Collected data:
=== Section Start ===
theorem same_u1024 {M : Nat} {s t : State} (h : Same M s t) (hM : 1024 ||| M = M) {x_msgs : List (Nat × Nat)} :
    Same M s ⟨t.pending, t.freeCtr, t.now, t.regs, t.rdLatch, t.wrStage, t.ifLatch, t.rdata, t.b2data, t.hostMem,
        x_msgs, t.msixOn, t.msixOpen, t.msixPend, t.funcMask, t.hbm, t.hbmBad, t.clearing, t.scrubAt, t.sheaf, t.seedbed,
        t.glean, t.furrows, t.streams, t.dma, t.shadows, t.sems, t.barriers, t.seqRuns, t.ctxs, t.regions, t.coverage,
        t.fences, t.pairs, t.fcolLog, t.hangLog, t.queues, t.copies, t.ports, t.inbox, t.engines, t.serv, t.flash,
        t.fuses, t.staged, t.heldBack, t.lastMma, t.sec, t.pwr, t.clk, t.mg, t.pins, t.vfs, t.bar2Pf, t.bar2Vf, t.qmLast⟩
        :=
  ⟨h.pending, h.freeCtr, h.now, h.regs, h.rdLatch, h.wrStage, h.ifLatch, h.rdata, h.b2data, h.hostMem, .inl (sub_bit
      hM rfl), h.msixOn, h.msixOpen, h.msixPend, h.funcMask, h.hbm, h.hbmBad, h.clearing, h.scrubAt, h.sheaf, h.seedbed,
      h.glean, h.furrows, h.streams, h.dma, h.shadows, h.sems, h.barriers, h.seqRuns, h.ctxs, h.regions, h.coverage,
      h.fences, h.pairs, h.fcolLog, h.hangLog, h.queues, h.copies, h.ports, h.inbox, h.engines, h.serv, h.flash, h.fuses,
      h.staged, h.heldBack, h.lastMma, h.sec, h.pwr, h.clk, h.mg, h.pins, h.vfs, h.bar2Pf, h.bar2Vf, h.qmLast⟩

theorem same_u2048 {M : Nat} {s t : State} (h : Same M s t) (hM : 2048 ||| M = M) {x_msixOn : Store Unit} :
    Same M s ⟨t.pending, t.freeCtr, t.now, t.regs, t.rdLatch, t.wrStage, t.ifLatch, t.rdata, t.b2data, t.hostMem,
        t.msgs, x_msixOn, t.msixOpen, t.msixPend, t.funcMask, t.hbm, t.hbmBad, t.clearing, t.scrubAt, t.sheaf, t.seedbed,
        t.glean, t.furrows, t.streams, t.dma, t.shadows, t.sems, t.barriers, t.seqRuns, t.ctxs, t.regions, t.coverage,
        t.fences, t.pairs, t.fcolLog, t.hangLog, t.queues, t.copies, t.ports, t.inbox, t.engines, t.serv, t.flash,
        t.fuses, t.staged, t.heldBack, t.lastMma, t.sec, t.pwr, t.clk, t.mg, t.pins, t.vfs, t.bar2Pf, t.bar2Vf, t.qmLast⟩
        :=
  ⟨h.pending, h.freeCtr, h.now, h.regs, h.rdLatch, h.wrStage, h.ifLatch, h.rdata, h.b2data, h.hostMem, h.msgs, .inl
      (sub_bit hM rfl), h.msixOpen, h.msixPend, h.funcMask, h.hbm, h.hbmBad, h.clearing, h.scrubAt, h.sheaf, h.seedbed,
      h.glean, h.furrows, h.streams, h.dma, h.shadows, h.sems, h.barriers, h.seqRuns, h.ctxs, h.regions, h.coverage,
      h.fences, h.pairs, h.fcolLog, h.hangLog, h.queues, h.copies, h.ports, h.inbox, h.engines, h.serv, h.flash, h.fuses,
      h.staged, h.heldBack, h.lastMma, h.sec, h.pwr, h.clk, h.mg, h.pins, h.vfs, h.bar2Pf, h.bar2Vf, h.qmLast⟩

theorem same_u4096 {M : Nat} {s t : State} (h : Same M s t) (hM : 4096 ||| M = M) {x_msixOpen : Store Unit} :
    Same M s ⟨t.pending, t.freeCtr, t.now, t.regs, t.rdLatch, t.wrStage, t.ifLatch, t.rdata, t.b2data, t.hostMem,
        t.msgs, t.msixOn, x_msixOpen, t.msixPend, t.funcMask, t.hbm, t.hbmBad, t.clearing, t.scrubAt, t.sheaf, t.seedbed,
        t.glean, t.furrows, t.streams, t.dma, t.shadows, t.sems, t.barriers, t.seqRuns, t.ctxs, t.regions, t.coverage,
        t.fences, t.pairs, t.fcolLog, t.hangLog, t.queues, t.copies, t.ports, t.inbox, t.engines, t.serv, t.flash,
        t.fuses, t.staged, t.heldBack, t.lastMma, t.sec, t.pwr, t.clk, t.mg, t.pins, t.vfs, t.bar2Pf, t.bar2Vf, t.qmLast⟩
        :=
  ⟨h.pending, h.freeCtr, h.now, h.regs, h.rdLatch, h.wrStage, h.ifLatch, h.rdata, h.b2data, h.hostMem, h.msgs,
      h.msixOn, .inl (sub_bit hM rfl), h.msixPend, h.funcMask, h.hbm, h.hbmBad, h.clearing, h.scrubAt, h.sheaf, h.seedbed,
      h.glean, h.furrows, h.streams, h.dma, h.shadows, h.sems, h.barriers, h.seqRuns, h.ctxs, h.regions, h.coverage,
      h.fences, h.pairs, h.fcolLog, h.hangLog, h.queues, h.copies, h.ports, h.inbox, h.engines, h.serv, h.flash, h.fuses,
      h.staged, h.heldBack, h.lastMma, h.sec, h.pwr, h.clk, h.mg, h.pins, h.vfs, h.bar2Pf, h.bar2Vf, h.qmLast⟩

theorem same_u8192 {M : Nat} {s t : State} (h : Same M s t) (hM : 8192 ||| M = M) {x_msixPend : Store Unit} :
    Same M s ⟨t.pending, t.freeCtr, t.now, t.regs, t.rdLatch, t.wrStage, t.ifLatch, t.rdata, t.b2data, t.hostMem,
        t.msgs, t.msixOn, t.msixOpen, x_msixPend, t.funcMask, t.hbm, t.hbmBad, t.clearing, t.scrubAt, t.sheaf, t.seedbed,
        t.glean, t.furrows, t.streams, t.dma, t.shadows, t.sems, t.barriers, t.seqRuns, t.ctxs, t.regions, t.coverage,
        t.fences, t.pairs, t.fcolLog, t.hangLog, t.queues, t.copies, t.ports, t.inbox, t.engines, t.serv, t.flash,
        t.fuses, t.staged, t.heldBack, t.lastMma, t.sec, t.pwr, t.clk, t.mg, t.pins, t.vfs, t.bar2Pf, t.bar2Vf, t.qmLast⟩
        :=
  ⟨h.pending, h.freeCtr, h.now, h.regs, h.rdLatch, h.wrStage, h.ifLatch, h.rdata, h.b2data, h.hostMem, h.msgs,
      h.msixOn, h.msixOpen, .inl (sub_bit hM rfl), h.funcMask, h.hbm, h.hbmBad, h.clearing, h.scrubAt, h.sheaf, h.seedbed,
      h.glean, h.furrows, h.streams, h.dma, h.shadows, h.sems, h.barriers, h.seqRuns, h.ctxs, h.regions, h.coverage,
      h.fences, h.pairs, h.fcolLog, h.hangLog, h.queues, h.copies, h.ports, h.inbox, h.engines, h.serv, h.flash, h.fuses,
      h.staged, h.heldBack, h.lastMma, h.sec, h.pwr, h.clk, h.mg, h.pins, h.vfs, h.bar2Pf, h.bar2Vf, h.qmLast⟩
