-- ==== Sys2Proof/Laws/SameOps.lean ====
section
/-! SUPPORT. Which parts of the state every shared operation leaves alone: one lemma for each. -/

namespace Sys2Proof.Machine

set_option linter.unreachableTactic false
set_option linter.unusedTactic false

theorem State.setReg_same {M : Nat} {s0 s : State} (hk : Same M s0 s) (hM : 8 ||| M = M) (a : Nat) (w : Word32) :
    Same M s0 (State.setReg s a w) := by
  unfold State.setReg
  try dsimp only
  repeat' first
    | intro _
    | with_reducible exact hk
    | with_reducible apply ite_same
    | with_reducible refine same_snd (by assumption) ?_
    | with_reducible refine same_snd2 (by assumption) ?_
    | with_reducible assumption
    | exact sub_sub (by decide) hM
    | split
    | dsimp only
    | with_reducible apply same_u8

theorem State.wf_same {M : Nat} {s0 s : State} (hk : Same M s0 s) (hM : 8 ||| M = M) (l : Loc) (v : Nat) :
    Same M s0 (State.wf s l v) := by
  unfold State.wf
  try dsimp only
  repeat' first
    | intro _
    | with_reducible exact hk
    | with_reducible apply State.setReg_same
    | with_reducible apply ite_same
    | with_reducible refine same_snd (by assumption) ?_
    | with_reducible refine same_snd2 (by assumption) ?_
    | with_reducible assumption
    | exact sub_sub (by decide) hM
    | split
    | dsimp only

theorem State.bump_same {M : Nat} {s0 s : State} (hk : Same M s0 s) (hM : 8 ||| M = M) (l : Loc) (n : Nat) :
    Same M s0 (State.bump s l n) := by
  unfold State.bump
  try dsimp only
  repeat' first
    | intro _
    | with_reducible exact hk
    | with_reducible apply State.wf_same
    | with_reducible apply ite_same
    | with_reducible refine same_snd (by assumption) ?_
    | with_reducible refine same_snd2 (by assumption) ?_
    | with_reducible assumption
    | exact sub_sub (by decide) hM
    | split
    | dsimp only

theorem State.bump64_same {M : Nat} {s0 s : State} (hk : Same M s0 s) (hM : 8 ||| M = M) (lo : Loc) (hi : Loc) (n : Nat) :
    Same M s0 (State.bump64 s lo hi n) := by
  unfold State.bump64
  try dsimp only
  repeat' first
    | intro _
    | with_reducible exact hk
    | with_reducible apply State.wf_same
    | with_reducible apply ite_same
    | with_reducible refine same_snd (by assumption) ?_
    | with_reducible refine same_snd2 (by assumption) ?_
    | with_reducible assumption
    | exact sub_sub (by decide) hM
    | split
    | dsimp only

theorem State.peak_same {M : Nat} {s0 s : State} (hk : Same M s0 s) (hM : 8 ||| M = M) (l : Loc) (v : Nat) :
    Same M s0 (State.peak s l v) := by
  unfold State.peak
  try dsimp only
  repeat' first
    | intro _
    | with_reducible exact hk
    | with_reducible apply State.wf_same
    | with_reducible apply ite_same
    | with_reducible refine same_snd (by assumption) ?_
    | with_reducible refine same_snd2 (by assumption) ?_
    | with_reducible assumption
    | exact sub_sub (by decide) hM
    | split
    | dsimp only

theorem State.resetPage_same {M : Nat} {s0 s : State} (hk : Same M s0 s) (hM : 8 ||| M = M) (base : Nat) :
    Same M s0 (State.resetPage s base) := by
  unfold State.resetPage
  try dsimp only
  repeat' first
    | intro _
    | with_reducible exact hk
    | with_reducible apply ite_same
    | with_reducible refine same_snd (by assumption) ?_
    | with_reducible refine same_snd2 (by assumption) ?_
    | with_reducible assumption
    | exact sub_sub (by decide) hM
    | split
    | dsimp only
    | with_reducible apply same_u8

theorem State.setCtx_same {M : Nat} {s0 s : State} (hk : Same M s0 s) (hM : 536870912 ||| M = M) (c : Nat) (x : CtxSt) :
    Same M s0 (State.setCtx s c x) := by
  unfold State.setCtx
  try dsimp only
  repeat' first
    | intro _
    | with_reducible exact hk
    | with_reducible apply ite_same
    | with_reducible refine same_snd (by assumption) ?_
    | with_reducible refine same_snd2 (by assumption) ?_
    | with_reducible assumption
    | exact sub_sub (by decide) hM
    | split
    | dsimp only
    | with_reducible apply same_u536870912

theorem State.setFur_same {M : Nat} {s0 s : State} (hk : Same M s0 s) (hM : 4194304 ||| M = M) (f : Nat) (n : Nat) (x
    : FurrowSt) :
    Same M s0 (State.setFur s f n x) := by
  unfold State.setFur
  try dsimp only
  repeat' first
    | intro _
    | with_reducible exact hk
    | with_reducible apply ite_same
    | with_reducible refine same_snd (by assumption) ?_
    | with_reducible refine same_snd2 (by assumption) ?_
    | with_reducible assumption
    | exact sub_sub (by decide) hM
    | split
    | dsimp only
    | with_reducible apply same_u4194304
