theorem execDmaWatchdog_same {M : Nat} {s0 s : State} (hk : Same M s0 s) (hM : 47244640264 ||| M = M) (f : Fin 4) (e :
    Fin 8) :
    OutSame M s0 (execDmaWatchdog f e s) := by
  unfold execDmaWatchdog
  try dsimp only
  repeat' first
    | intro _
    | with_reducible exact hk
    | with_reducible apply outSame_next
    | with_reducible apply State.expire_same
    | with_reducible apply outSame_ite
    | with_reducible apply ite_same
    | with_reducible refine same_snd (by assumption) ?_
    | with_reducible refine same_snd2 (by assumption) ?_
    | with_reducible assumption
    | exact sub_sub (by decide) hM
    | trivial
    | split
    | dsimp only
    | dsimp only [id]

theorem execPortWatchdog_same {M : Nat} {s0 s : State} (hk : Same M s0 s) (hM : 322122547208 ||| M = M) (p : Fin 8)
    (who : Option (Fin 64)) :
    OutSame M s0 (execPortWatchdog p who s) := by
  unfold execPortWatchdog
  try dsimp only
  repeat' first
    | intro _
    | with_reducible exact hk
    | with_reducible apply outSame_next
    | with_reducible apply State.raiseSrc_same
    | with_reducible apply State.fencePort_same
    | with_reducible apply State.hangEntry_same
    | with_reducible apply outSame_ite
    | with_reducible apply ite_same
    | with_reducible refine same_snd (by assumption) ?_
    | with_reducible refine same_snd2 (by assumption) ?_
    | with_reducible assumption
    | exact sub_sub (by decide) hM
    | trivial
    | split
    | dsimp only
    | dsimp only [id]

theorem execHarrowGo_same {M : Nat} {s0 s : State} (hk : Same M s0 s) (hM : 52785148067850 ||| M = M) (u : Fin 64) (f
    : Fin 4) (v : Word32) (m : Meas) :
    OutSame M s0 (execHarrowGo u f v m s) := by
  unfold execHarrowGo
  try dsimp only
  repeat' first
    | intro _
    | with_reducible exact hk
    | with_reducible apply outSame_next
    | with_reducible apply State.gateWrite_same
    | with_reducible apply State.harrowCtrl_same
    | with_reducible apply outSame_ite
    | with_reducible apply ite_same
    | with_reducible refine same_snd (by assumption) ?_
    | with_reducible refine same_snd2 (by assumption) ?_
    | with_reducible assumption
    | exact sub_sub (by decide) hM
    | trivial
    | split
    | dsimp only
    | dsimp only [id]

theorem execHarrowStop_same {M : Nat} {s0 s : State} (hk : Same M s0 s) (hM : 52785148067850 ||| M = M) (u : Fin 64)
    (f : Fin 4) (v : Word32) (m : Meas) :
    OutSame M s0 (execHarrowStop u f v m s) := by
  unfold execHarrowStop
  try dsimp only
  repeat' first
    | intro _
    | with_reducible exact hk
    | with_reducible apply outSame_next
    | with_reducible apply State.gateWrite_same
    | with_reducible apply State.harrowCtrl_same
    | with_reducible apply outSame_ite
    | with_reducible apply ite_same
    | with_reducible refine same_snd (by assumption) ?_
    | with_reducible refine same_snd2 (by assumption) ?_
    | with_reducible assumption
    | exact sub_sub (by decide) hM
    | trivial
    | split
    | dsimp only
    | dsimp only [id]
=== Section End ===
Tally the lines in the records above that contain the string "Meas" and report only the tally.

2